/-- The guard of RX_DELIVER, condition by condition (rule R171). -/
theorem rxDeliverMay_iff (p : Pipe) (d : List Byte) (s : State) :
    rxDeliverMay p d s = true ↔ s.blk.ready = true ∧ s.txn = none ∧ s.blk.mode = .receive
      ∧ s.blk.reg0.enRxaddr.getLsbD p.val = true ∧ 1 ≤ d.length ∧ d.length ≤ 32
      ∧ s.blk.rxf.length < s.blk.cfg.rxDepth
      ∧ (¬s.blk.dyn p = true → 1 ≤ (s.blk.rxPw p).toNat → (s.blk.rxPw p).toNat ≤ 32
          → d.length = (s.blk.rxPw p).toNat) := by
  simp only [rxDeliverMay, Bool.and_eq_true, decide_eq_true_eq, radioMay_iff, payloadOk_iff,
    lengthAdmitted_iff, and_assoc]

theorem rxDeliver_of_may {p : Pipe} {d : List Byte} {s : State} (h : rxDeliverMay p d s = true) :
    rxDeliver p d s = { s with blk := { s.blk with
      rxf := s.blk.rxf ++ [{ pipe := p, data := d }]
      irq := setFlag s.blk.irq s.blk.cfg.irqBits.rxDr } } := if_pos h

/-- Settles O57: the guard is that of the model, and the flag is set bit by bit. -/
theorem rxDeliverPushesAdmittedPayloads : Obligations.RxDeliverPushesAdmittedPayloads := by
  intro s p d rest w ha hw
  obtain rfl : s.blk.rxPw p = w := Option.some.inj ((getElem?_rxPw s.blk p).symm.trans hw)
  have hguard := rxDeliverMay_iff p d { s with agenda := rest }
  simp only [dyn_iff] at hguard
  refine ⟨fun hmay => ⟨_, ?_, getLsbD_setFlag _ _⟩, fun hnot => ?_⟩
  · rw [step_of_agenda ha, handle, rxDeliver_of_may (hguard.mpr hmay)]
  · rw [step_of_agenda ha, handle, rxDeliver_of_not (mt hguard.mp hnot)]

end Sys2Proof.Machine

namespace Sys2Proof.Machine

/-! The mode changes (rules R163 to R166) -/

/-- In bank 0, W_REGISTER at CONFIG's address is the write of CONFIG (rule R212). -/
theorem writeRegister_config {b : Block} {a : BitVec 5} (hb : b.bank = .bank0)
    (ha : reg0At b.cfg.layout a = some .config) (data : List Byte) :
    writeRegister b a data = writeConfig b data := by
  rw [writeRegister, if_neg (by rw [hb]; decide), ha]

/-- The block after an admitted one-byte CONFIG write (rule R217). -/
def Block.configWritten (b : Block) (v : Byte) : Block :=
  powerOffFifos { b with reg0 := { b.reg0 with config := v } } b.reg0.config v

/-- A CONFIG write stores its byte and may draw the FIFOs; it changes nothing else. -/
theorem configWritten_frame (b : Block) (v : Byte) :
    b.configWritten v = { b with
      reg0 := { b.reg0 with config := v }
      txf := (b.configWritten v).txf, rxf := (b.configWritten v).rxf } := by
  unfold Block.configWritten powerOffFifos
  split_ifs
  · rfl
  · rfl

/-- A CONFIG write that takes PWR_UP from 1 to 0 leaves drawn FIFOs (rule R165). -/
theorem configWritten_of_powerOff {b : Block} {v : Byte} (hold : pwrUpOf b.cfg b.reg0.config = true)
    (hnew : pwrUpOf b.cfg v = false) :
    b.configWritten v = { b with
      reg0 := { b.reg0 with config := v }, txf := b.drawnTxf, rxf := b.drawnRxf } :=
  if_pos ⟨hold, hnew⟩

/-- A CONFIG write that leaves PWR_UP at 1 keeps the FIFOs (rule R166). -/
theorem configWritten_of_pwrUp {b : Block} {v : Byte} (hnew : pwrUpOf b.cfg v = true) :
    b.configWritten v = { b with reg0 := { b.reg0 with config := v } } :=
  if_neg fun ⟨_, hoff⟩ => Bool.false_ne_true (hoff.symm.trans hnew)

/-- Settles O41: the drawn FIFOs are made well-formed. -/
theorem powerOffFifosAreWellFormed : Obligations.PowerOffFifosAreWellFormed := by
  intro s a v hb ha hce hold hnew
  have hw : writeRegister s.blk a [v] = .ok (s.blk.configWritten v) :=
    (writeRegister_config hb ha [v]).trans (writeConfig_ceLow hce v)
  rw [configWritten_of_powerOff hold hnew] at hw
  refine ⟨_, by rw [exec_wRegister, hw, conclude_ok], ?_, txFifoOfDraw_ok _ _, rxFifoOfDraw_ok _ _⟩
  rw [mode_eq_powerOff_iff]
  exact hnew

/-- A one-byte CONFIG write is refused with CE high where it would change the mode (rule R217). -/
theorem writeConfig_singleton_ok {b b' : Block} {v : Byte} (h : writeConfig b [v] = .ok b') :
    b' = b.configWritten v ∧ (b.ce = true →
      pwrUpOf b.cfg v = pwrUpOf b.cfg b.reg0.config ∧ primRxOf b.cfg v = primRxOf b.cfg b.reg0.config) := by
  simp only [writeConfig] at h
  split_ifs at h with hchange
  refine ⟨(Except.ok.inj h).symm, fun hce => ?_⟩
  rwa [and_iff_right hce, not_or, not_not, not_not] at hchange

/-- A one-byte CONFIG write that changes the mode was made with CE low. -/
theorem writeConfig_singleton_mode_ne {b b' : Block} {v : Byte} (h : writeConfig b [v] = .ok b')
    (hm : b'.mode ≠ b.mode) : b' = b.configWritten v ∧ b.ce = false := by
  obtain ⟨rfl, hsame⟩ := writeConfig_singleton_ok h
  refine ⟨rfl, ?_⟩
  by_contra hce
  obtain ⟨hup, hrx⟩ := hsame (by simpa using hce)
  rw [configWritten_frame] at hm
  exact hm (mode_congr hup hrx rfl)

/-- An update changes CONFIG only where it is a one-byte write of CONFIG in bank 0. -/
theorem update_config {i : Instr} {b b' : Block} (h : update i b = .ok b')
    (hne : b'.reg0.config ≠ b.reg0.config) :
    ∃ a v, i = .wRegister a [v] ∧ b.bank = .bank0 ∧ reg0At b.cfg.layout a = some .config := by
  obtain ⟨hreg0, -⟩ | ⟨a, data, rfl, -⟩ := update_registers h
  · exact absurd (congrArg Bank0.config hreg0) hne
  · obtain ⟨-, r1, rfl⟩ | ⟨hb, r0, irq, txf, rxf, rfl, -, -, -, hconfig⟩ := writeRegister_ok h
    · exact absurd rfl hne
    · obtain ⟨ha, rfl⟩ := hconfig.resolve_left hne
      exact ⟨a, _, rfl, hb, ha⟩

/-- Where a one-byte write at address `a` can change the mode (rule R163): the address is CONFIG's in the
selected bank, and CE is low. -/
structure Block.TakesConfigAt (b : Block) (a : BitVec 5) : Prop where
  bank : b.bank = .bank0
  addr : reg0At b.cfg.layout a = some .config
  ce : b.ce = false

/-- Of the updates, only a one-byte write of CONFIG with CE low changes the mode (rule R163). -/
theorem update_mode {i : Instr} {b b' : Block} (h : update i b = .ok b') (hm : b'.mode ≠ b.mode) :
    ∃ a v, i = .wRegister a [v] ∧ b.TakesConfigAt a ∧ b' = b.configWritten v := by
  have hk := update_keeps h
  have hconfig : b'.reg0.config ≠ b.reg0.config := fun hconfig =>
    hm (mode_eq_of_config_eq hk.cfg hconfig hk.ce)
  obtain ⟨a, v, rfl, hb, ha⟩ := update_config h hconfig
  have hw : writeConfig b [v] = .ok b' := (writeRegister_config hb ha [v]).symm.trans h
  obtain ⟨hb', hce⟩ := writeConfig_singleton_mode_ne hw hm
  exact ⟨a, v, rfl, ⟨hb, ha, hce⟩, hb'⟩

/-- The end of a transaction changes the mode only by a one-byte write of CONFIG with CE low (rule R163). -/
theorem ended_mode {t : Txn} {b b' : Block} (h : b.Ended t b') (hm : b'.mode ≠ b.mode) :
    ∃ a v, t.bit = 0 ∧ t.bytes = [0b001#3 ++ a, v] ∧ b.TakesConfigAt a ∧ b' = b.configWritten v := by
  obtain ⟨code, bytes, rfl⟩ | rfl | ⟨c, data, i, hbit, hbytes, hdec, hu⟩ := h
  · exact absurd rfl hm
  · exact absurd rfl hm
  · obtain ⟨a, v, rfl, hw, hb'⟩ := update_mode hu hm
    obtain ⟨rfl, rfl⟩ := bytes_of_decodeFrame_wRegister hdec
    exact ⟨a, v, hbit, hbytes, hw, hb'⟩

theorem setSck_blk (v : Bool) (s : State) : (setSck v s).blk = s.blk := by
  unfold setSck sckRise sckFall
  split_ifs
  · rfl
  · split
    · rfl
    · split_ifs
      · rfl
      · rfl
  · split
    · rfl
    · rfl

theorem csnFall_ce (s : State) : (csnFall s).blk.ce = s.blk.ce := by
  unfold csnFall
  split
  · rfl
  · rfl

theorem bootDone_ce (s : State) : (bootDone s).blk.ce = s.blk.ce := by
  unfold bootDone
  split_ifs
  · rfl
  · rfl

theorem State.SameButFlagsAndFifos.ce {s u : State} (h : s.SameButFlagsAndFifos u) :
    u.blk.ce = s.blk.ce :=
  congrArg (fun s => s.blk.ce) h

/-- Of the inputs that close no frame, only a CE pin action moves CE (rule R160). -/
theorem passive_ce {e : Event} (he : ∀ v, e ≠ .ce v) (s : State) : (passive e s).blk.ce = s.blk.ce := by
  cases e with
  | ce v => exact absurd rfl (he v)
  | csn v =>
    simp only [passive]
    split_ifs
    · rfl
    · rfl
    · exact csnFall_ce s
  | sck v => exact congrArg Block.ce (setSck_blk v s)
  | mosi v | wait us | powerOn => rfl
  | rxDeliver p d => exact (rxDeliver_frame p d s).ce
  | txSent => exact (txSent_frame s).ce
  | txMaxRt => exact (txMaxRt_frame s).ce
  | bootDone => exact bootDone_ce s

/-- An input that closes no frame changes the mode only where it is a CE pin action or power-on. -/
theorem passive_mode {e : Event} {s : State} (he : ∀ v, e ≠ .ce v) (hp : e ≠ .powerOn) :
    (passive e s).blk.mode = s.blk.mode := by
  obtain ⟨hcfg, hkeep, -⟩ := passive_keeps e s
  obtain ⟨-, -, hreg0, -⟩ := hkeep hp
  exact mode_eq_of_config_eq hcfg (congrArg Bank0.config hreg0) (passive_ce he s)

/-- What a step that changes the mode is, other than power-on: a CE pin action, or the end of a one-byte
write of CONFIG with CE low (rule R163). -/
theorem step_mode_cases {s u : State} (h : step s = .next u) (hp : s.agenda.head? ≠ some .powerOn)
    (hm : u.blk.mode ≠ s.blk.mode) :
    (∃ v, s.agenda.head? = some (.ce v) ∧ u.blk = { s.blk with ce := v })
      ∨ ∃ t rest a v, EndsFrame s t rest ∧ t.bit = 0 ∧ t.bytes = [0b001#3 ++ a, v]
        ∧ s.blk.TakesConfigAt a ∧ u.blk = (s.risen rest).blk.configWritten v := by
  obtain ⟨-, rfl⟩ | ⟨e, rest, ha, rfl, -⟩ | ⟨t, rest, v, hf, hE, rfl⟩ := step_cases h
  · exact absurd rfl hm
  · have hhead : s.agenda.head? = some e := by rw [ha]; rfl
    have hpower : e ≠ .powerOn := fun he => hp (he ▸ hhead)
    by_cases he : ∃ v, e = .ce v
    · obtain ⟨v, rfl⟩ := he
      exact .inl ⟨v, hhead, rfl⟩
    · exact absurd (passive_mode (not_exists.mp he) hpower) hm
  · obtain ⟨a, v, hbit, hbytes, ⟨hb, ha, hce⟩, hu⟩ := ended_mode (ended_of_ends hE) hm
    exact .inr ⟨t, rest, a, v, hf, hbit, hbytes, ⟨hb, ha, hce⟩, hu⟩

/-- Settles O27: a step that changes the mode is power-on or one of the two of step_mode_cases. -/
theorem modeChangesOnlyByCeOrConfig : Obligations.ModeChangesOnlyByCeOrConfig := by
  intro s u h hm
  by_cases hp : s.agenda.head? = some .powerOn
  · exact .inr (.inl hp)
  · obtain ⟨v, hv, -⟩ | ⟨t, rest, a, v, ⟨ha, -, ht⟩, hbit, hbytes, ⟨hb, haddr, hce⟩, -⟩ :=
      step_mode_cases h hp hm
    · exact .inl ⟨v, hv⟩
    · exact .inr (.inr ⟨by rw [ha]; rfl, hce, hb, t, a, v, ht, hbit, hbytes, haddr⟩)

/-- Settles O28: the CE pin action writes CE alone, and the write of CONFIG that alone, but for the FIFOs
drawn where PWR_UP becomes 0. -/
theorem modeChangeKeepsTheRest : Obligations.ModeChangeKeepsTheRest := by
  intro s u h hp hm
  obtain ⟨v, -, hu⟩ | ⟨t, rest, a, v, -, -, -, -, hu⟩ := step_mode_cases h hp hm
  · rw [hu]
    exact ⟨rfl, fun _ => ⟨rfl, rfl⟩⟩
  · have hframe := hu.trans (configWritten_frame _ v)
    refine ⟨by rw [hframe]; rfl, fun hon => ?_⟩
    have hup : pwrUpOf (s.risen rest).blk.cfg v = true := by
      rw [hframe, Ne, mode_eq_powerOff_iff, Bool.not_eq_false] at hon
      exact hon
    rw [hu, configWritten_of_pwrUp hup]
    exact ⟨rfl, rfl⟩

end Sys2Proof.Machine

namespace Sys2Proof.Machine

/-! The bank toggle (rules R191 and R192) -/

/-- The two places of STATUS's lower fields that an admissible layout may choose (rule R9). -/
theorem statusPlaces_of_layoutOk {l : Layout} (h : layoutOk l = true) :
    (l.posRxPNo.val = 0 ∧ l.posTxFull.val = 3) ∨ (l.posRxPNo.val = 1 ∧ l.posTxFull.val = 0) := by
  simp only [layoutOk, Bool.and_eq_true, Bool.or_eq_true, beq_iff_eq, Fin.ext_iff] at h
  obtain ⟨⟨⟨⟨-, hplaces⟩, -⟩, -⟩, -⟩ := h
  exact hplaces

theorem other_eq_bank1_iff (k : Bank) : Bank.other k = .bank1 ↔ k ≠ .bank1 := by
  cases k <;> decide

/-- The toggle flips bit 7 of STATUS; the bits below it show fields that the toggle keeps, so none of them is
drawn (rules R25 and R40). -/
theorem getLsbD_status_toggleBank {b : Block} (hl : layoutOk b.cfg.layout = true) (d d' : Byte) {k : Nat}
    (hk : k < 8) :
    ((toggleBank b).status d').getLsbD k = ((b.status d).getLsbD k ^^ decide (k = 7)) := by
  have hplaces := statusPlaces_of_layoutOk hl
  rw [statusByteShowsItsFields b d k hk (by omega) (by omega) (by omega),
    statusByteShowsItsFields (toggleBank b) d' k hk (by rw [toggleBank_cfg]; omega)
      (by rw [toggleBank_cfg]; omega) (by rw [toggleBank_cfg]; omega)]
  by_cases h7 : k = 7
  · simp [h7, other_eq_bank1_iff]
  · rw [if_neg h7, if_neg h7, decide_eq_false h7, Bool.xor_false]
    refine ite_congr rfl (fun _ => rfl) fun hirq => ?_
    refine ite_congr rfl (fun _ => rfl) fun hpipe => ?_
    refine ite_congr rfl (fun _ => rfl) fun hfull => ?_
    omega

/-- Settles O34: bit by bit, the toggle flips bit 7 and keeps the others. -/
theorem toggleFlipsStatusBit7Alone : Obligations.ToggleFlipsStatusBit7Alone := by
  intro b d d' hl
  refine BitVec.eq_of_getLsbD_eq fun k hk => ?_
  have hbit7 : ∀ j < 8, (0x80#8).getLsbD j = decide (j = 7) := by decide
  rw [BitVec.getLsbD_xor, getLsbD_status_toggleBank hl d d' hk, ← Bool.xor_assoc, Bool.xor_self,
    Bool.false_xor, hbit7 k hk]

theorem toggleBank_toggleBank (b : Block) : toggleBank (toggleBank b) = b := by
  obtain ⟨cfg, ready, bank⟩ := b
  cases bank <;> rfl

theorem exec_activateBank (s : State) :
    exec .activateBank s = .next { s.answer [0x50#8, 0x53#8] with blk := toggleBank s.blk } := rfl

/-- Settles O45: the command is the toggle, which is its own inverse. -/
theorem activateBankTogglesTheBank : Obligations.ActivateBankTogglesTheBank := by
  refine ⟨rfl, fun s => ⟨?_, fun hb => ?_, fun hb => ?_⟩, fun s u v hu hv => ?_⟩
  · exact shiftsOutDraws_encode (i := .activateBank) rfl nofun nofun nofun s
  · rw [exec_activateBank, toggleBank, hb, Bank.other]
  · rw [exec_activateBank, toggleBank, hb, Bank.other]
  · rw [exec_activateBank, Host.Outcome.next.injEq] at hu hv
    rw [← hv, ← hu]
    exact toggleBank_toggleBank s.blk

• _DIRECTIONS_
All lines in the listing above with the string "refine" should be returned.

• _TASK RESULT_
  refine ⟨fun hmay => ⟨_, ?_, getLsbD_setFlag _ _⟩, fun hnot => ?_⟩
  refine ⟨_, by rw [exec_wRegister, hw, conclude_ok], ?_, txFifoOfDraw_ok _ _, rxFifoOfDraw_ok _ _⟩
  refine ⟨(Except.ok.inj h).symm, fun hce => ?_⟩
  refine ⟨rfl, ?_⟩
    refine ⟨by rw [hframe]; rfl, fun hon => ?_⟩
    refine ite_congr rfl (fun _ => rfl) fun hirq => ?_
    refine ite_congr rfl (fun _ => rfl) fun hpipe => ?_
    refine ite_congr rfl (fun _ => rfl) fun hfull => ?_
  refine BitVec.eq_of_getLsbD_eq fun k hk => ?_
  refine ⟨rfl, fun s => ⟨?_, fun hb => ?_, fun hb => ?_⟩, fun s u v hu hv => ?_⟩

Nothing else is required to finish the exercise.